From that viewpoint "saving money on a bank account" is 'recursive' (an historic remnant still floating in a lot of minds from the time when banknotes actually denoted legally binding claims on fixed amounts of gold/silver) and highly discouraged and effectively penalized. If one understands the basic accounting/settlements mechanisms involved this becomes evident. Cash is 'inferior' money.

The whole argument about Bitcoin (which I'm not in favor of) as a "superior form" of currency or now rebranded as a "commodity"/"store of value" revolves around this crucial point/promise: Saving money like in the old days. (The 'bible' exploring this topic is accordingly called the "Bitcoin Standard").

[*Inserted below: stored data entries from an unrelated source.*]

theorem entitled_of_core {u : State} (h : u.core = (takenFrom s t src).core) :
    u.entitled src = (s.roster[src].roles.accountant || s.roster[src].roles.channel) := by
  have entry : u.roster[src] = (takenFrom s t src).roster[src] := by rw [eq_of_core_roster h]
  unfold State.entitled
  rw [entry, takenFrom_roles]

theorem fillSlot_core {u v : State} (h : u.core = v.core) (src : Station) (kind : OrderKind) (line : Byte) (o : OrderOutcome) :
    (u.fillSlot src kind line o).core =
      State.core { v with orderSlots := v.orderSlots.set (orderSlot line) (some ⟨src, kind, resultLine line, o⟩) } := by
  unfold State.fillSlot
  rw [core_raise, eq_of_core_orderSlots h]
  exact core_setOrderSlots h _

theorem fillSlot_pending (u : State) (src : Station) (kind : OrderKind) (line : Byte) (o : OrderOutcome) :
    ((u.fillSlot src kind line o).req (.orderResult (orderSlot line))).pending = true := raised_pending _ _

/-- An order that fills its slot in the state `u` it has come to, which agrees with `v`. -/
theorem answers_of_fillSlot {c : Instr} (e : exec c s = take s t fun s => s.order src kind line effect) {u v : State} {o : OrderOutcome}
    (filled : (s.at t).order src kind line effect = u.fillSlot src kind line o) (core : u.core = v.core) (slots : v.orderSlots = s.orderSlots) :
    GivesHeard c s { v with orderSlots := s.orderSlots.set (orderSlot line) (some ⟨src, kind, resultLine line, o⟩) } ∧
      Leads c s fun w => (w.req (.orderResult (orderSlot line))).pending = true := by
  refine ⟨givesHeard_of_take e ?_, ⟨_, e, settle_keeps_pending _ _ _ _ ?_⟩⟩
  · rw [event_core, filled, fillSlot_core core, slots]
  · exact (congrArg (fun w : State => (w.req (.orderResult (orderSlot line))).pending) filled).trans (fillSlot_pending u src kind line o)

/-- An order that is not of an entitled station only fills its slot. -/
theorem order_unentitled (h : Comes s t src) (plain : ¬(s.roster[src].roles.accountant = true ∨ s.roster[src].roles.channel = true)) :
    (s.at t).order src kind line effect = (State.hear { s.at t with echo := true } src).fillSlot src kind line .refusedEntitlement := by
  unfold State.order
  rw [h.takeOwn, entitled_of_core h.hear_core]
  exact if_neg fun e => plain (by simpa using e)

theorem order_bad (h : Comes s t src) (entitled : s.roster[src].roles.accountant = true ∨ s.roster[src].roles.channel = true)
    (bad : orderLine line = .bad) :
    (s.at t).order src kind line effect = (State.hear { s.at t with echo := true } src).fillSlot src kind line .refusedLine := by
  unfold State.order
  rw [h.takeOwn, entitled_of_core h.hear_core, if_pos (by simpa using entitled), bad]

theorem order_named (h : Comes s t src) (entitled : s.roster[src].roles.accountant = true ∨ s.roster[src].roles.channel = true)
    {target : Option LineNo} {slot : Fin 17} (names : Names line target slot) :
    (s.at t).order src kind line effect = fillOutcome src kind line (effect target (State.hear { s.at t with echo := true } src)) := by
  unfold State.order
  rw [h.takeOwn, entitled_of_core h.hear_core, if_pos (by simpa using entitled), names.target]
  cases target <;> rfl

/-- An order that passes both checks and answers at once. -/
theorem answers_of_effect {c : Instr} (e : exec c s = take s t fun s => s.order src kind line effect) (h : Comes s t src)
    (entitled : s.roster[src].roles.accountant = true ∨ s.roster[src].roles.channel = true) {target : Option LineNo} {slot : Fin 17}
    (names : Names line target slot) (respects : Respects (effect target)) {v : State} {o : OrderOutcome}
    (result : effect target (takenFrom s t src) = (v, some o)) (slots : v.orderSlots = s.orderSlots) :
    GivesHeard c s { v with orderSlots := s.orderSlots.set slot (some ⟨src, kind, line, o⟩) } ∧
      Leads c s fun w => (w.req (.orderResult slot)).pending = true := by
  obtain ⟨core, outcome⟩ := respects _ _ h.hear_core
  rw [result] at core outcome
  have filled : (s.at t).order src kind line effect =
      (effect target (State.hear { s.at t with echo := true } src)).1.fillSlot src kind line o := by
    rw [order_named h entitled names]
    unfold fillOutcome
    rw [outcome]
  have answers := answers_of_fillSlot e filled core slots
  rw [names.line] at answers
  have slot := names.slot
  subst slot
  exact answers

The kind of money spending encouraged, now, through fiat money and all its entourage discourages long term thinking and planning - reflected in the more and more fleeting life spans and decreasing quality of the products overall and by the current investing practices - and "robs" the vast majority of people by diluting the money supply, benefitting the few ones with basically unlimited access to "credits" (state, the "rich"). Historically, this "financial intsruments/leverages" allowed industrial large scale wars like WWI or WWII to be "funded" in the first place.


Can't speak to most of this, but:

> The term fiat derives from the Latin word fiat, meaning "let it be done" used in the sense of an order, decree or resolution.[0]

I know it's annoyingly pedantic, but I had to look it up because I had never heard the assertion that the word fiat comes directly from Genesis.

[0] https://en.wikipedia.org/wiki/Fiat_money


You are right.

The direct etymological connection to the phrase used in the Vulgate (4th century Latin translation of the bible) I was trying to make doesn't exist. At most a weak allusion. The latin word "fiat" ("let it be done") has different specific uses in English, I wasn't aware of, one of which is generally an arbitrary or authoritative command or order to do something; an effectual decree.[0]; which fits the bill much better (:

[0]https://en.m.wiktionary.org/wiki/fiat#English


Yes, JFYI, "fiat lux" redirects to "Let there be light":

https://en.wikipedia.org/wiki/Let_there_be_light

and represent probably the most reknown two words of the Latin Bible (depending on which version it may be "sit lux").


21% of Americans (69.1M) are on Social Security which is largely living paycheck-to-paycheck.

So only 37% of the working Americans are living paycheck-to-paycheck. Sounds largely unchanged since the 1970s.


5.7% of American households earn over $250K, or about 1.7% of American households are living paycheck-to-paycheck while making $250K or more: NEXT!


Inconvenient truth hurts! Thanks for the downvote.